> _Description of the task_
Retype, character for character, the line containing "rw [packBits] at hd" along with each line after it through the end of the data, and only those.
* * * *
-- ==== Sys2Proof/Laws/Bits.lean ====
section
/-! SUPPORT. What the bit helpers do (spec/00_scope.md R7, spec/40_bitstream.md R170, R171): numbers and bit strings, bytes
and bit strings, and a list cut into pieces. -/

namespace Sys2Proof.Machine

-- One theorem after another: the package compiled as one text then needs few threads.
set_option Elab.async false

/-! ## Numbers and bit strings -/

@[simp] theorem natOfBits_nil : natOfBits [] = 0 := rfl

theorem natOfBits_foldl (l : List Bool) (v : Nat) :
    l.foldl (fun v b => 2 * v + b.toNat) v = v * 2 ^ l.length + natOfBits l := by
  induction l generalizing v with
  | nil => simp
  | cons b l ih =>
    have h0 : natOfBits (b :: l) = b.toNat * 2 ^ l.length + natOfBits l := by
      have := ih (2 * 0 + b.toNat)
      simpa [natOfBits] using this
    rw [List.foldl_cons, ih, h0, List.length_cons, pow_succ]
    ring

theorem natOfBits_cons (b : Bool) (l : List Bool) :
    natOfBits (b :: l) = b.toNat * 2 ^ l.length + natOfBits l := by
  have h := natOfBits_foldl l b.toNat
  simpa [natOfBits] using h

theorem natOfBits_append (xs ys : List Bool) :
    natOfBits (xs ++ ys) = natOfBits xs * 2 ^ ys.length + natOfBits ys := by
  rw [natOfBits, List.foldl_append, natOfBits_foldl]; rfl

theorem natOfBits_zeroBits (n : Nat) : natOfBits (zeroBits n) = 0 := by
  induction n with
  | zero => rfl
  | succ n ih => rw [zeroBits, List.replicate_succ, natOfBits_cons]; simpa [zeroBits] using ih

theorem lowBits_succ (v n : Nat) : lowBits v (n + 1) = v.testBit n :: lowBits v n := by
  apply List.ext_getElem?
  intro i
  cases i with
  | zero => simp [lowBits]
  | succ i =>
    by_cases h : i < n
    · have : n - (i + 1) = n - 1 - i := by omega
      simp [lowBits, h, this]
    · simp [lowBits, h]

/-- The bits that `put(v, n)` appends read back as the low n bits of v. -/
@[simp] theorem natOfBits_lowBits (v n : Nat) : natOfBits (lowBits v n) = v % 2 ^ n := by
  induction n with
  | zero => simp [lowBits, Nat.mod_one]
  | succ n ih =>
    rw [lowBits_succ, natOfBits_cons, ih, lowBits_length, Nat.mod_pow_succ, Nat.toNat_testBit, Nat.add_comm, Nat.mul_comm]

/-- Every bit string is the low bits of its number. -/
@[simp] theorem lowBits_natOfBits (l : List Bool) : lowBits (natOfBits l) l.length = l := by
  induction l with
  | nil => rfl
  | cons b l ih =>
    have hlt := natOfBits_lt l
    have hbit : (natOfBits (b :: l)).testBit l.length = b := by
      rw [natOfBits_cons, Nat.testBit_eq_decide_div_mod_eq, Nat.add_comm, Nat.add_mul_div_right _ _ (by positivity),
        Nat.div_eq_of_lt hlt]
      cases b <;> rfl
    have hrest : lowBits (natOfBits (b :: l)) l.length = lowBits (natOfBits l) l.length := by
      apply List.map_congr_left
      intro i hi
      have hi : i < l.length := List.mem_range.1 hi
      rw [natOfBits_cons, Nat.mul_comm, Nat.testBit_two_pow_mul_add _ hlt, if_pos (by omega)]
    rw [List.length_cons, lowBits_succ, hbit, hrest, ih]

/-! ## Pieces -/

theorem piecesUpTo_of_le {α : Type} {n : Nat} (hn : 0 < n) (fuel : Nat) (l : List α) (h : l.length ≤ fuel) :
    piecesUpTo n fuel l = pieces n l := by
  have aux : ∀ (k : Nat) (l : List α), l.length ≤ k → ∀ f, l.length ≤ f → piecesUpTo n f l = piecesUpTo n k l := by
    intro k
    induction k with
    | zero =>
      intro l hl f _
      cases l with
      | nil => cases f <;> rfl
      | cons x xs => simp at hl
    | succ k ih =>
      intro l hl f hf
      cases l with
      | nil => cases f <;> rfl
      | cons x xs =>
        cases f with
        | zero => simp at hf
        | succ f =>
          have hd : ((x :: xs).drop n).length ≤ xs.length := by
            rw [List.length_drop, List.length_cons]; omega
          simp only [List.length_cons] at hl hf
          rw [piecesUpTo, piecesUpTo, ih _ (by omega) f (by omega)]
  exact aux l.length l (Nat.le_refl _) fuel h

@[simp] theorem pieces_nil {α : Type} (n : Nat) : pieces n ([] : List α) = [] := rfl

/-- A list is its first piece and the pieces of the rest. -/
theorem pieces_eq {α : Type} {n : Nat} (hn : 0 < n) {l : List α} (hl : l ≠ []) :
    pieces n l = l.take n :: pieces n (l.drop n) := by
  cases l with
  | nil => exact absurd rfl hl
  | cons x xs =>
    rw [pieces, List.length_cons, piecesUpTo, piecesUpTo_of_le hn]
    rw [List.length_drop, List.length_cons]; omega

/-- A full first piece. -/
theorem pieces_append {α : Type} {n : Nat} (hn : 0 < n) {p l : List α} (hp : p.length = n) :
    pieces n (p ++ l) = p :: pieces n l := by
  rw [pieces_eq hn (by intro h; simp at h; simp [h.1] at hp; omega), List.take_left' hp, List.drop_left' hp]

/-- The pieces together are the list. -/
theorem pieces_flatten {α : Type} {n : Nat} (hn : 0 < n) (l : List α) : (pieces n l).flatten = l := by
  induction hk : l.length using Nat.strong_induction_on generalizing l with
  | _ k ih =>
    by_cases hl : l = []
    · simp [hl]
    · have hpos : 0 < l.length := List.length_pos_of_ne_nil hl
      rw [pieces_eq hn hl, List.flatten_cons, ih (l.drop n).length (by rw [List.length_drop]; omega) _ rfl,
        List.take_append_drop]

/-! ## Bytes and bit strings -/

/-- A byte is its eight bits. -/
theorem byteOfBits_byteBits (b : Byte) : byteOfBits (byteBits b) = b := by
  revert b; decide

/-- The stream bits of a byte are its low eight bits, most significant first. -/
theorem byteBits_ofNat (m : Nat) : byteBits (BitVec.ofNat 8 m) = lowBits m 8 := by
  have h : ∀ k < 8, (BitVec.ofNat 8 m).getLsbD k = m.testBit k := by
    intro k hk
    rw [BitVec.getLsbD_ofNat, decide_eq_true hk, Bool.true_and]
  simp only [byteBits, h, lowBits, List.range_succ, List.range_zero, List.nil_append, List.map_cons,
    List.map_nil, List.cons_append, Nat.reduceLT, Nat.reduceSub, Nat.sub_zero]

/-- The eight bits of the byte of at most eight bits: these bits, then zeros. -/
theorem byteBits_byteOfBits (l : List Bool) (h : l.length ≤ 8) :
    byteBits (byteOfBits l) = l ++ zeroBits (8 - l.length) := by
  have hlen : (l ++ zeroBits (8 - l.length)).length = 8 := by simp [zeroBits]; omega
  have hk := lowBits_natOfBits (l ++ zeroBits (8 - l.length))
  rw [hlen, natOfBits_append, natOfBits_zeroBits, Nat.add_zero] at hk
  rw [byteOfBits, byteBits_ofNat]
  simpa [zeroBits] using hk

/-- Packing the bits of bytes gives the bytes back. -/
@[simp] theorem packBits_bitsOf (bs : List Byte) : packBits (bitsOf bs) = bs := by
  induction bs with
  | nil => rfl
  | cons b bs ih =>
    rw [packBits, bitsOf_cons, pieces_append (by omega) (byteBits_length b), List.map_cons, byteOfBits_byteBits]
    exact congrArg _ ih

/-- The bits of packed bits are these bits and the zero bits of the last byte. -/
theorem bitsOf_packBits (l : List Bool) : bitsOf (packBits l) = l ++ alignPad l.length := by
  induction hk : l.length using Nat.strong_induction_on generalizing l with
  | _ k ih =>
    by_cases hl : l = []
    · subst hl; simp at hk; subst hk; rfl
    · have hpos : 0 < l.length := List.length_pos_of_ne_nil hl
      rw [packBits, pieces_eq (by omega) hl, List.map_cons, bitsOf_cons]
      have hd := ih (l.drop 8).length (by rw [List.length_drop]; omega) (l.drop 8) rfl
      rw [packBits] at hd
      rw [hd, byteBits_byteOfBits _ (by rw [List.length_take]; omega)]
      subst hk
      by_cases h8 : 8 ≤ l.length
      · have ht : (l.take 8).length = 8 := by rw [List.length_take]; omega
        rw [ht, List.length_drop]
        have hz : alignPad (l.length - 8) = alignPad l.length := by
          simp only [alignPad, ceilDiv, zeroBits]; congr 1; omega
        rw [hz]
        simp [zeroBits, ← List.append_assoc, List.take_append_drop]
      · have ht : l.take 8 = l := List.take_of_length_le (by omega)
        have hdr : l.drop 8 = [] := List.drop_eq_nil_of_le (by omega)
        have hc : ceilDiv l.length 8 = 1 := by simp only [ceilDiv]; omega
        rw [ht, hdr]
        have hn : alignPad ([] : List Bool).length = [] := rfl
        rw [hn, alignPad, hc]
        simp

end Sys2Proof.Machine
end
* * * *
> _Response to this exercise_
      rw [packBits] at hd
      rw [hd, byteBits_byteOfBits _ (by rw [List.length_take]; omega)]
      subst hk
      by_cases h8 : 8 ≤ l.length
      · have ht : (l.take 8).length = 8 := by rw [List.length_take]; omega
        rw [ht, List.length_drop]
        have hz : alignPad (l.length - 8) = alignPad l.length := by
          simp only [alignPad, ceilDiv, zeroBits]; congr 1; omega
        rw [hz]
        simp [zeroBits, ← List.append_assoc, List.take_append_drop]
      · have ht : l.take 8 = l := List.take_of_length_le (by omega)
        have hdr : l.drop 8 = [] := List.drop_eq_nil_of_le (by omega)
        have hc : ceilDiv l.length 8 = 1 := by simp only [ceilDiv]; omega
        rw [ht, hdr]
        have hn : alignPad ([] : List Bool).length = [] := rfl
        rw [hn, alignPad, hc]
        simp

end Sys2Proof.Machine
end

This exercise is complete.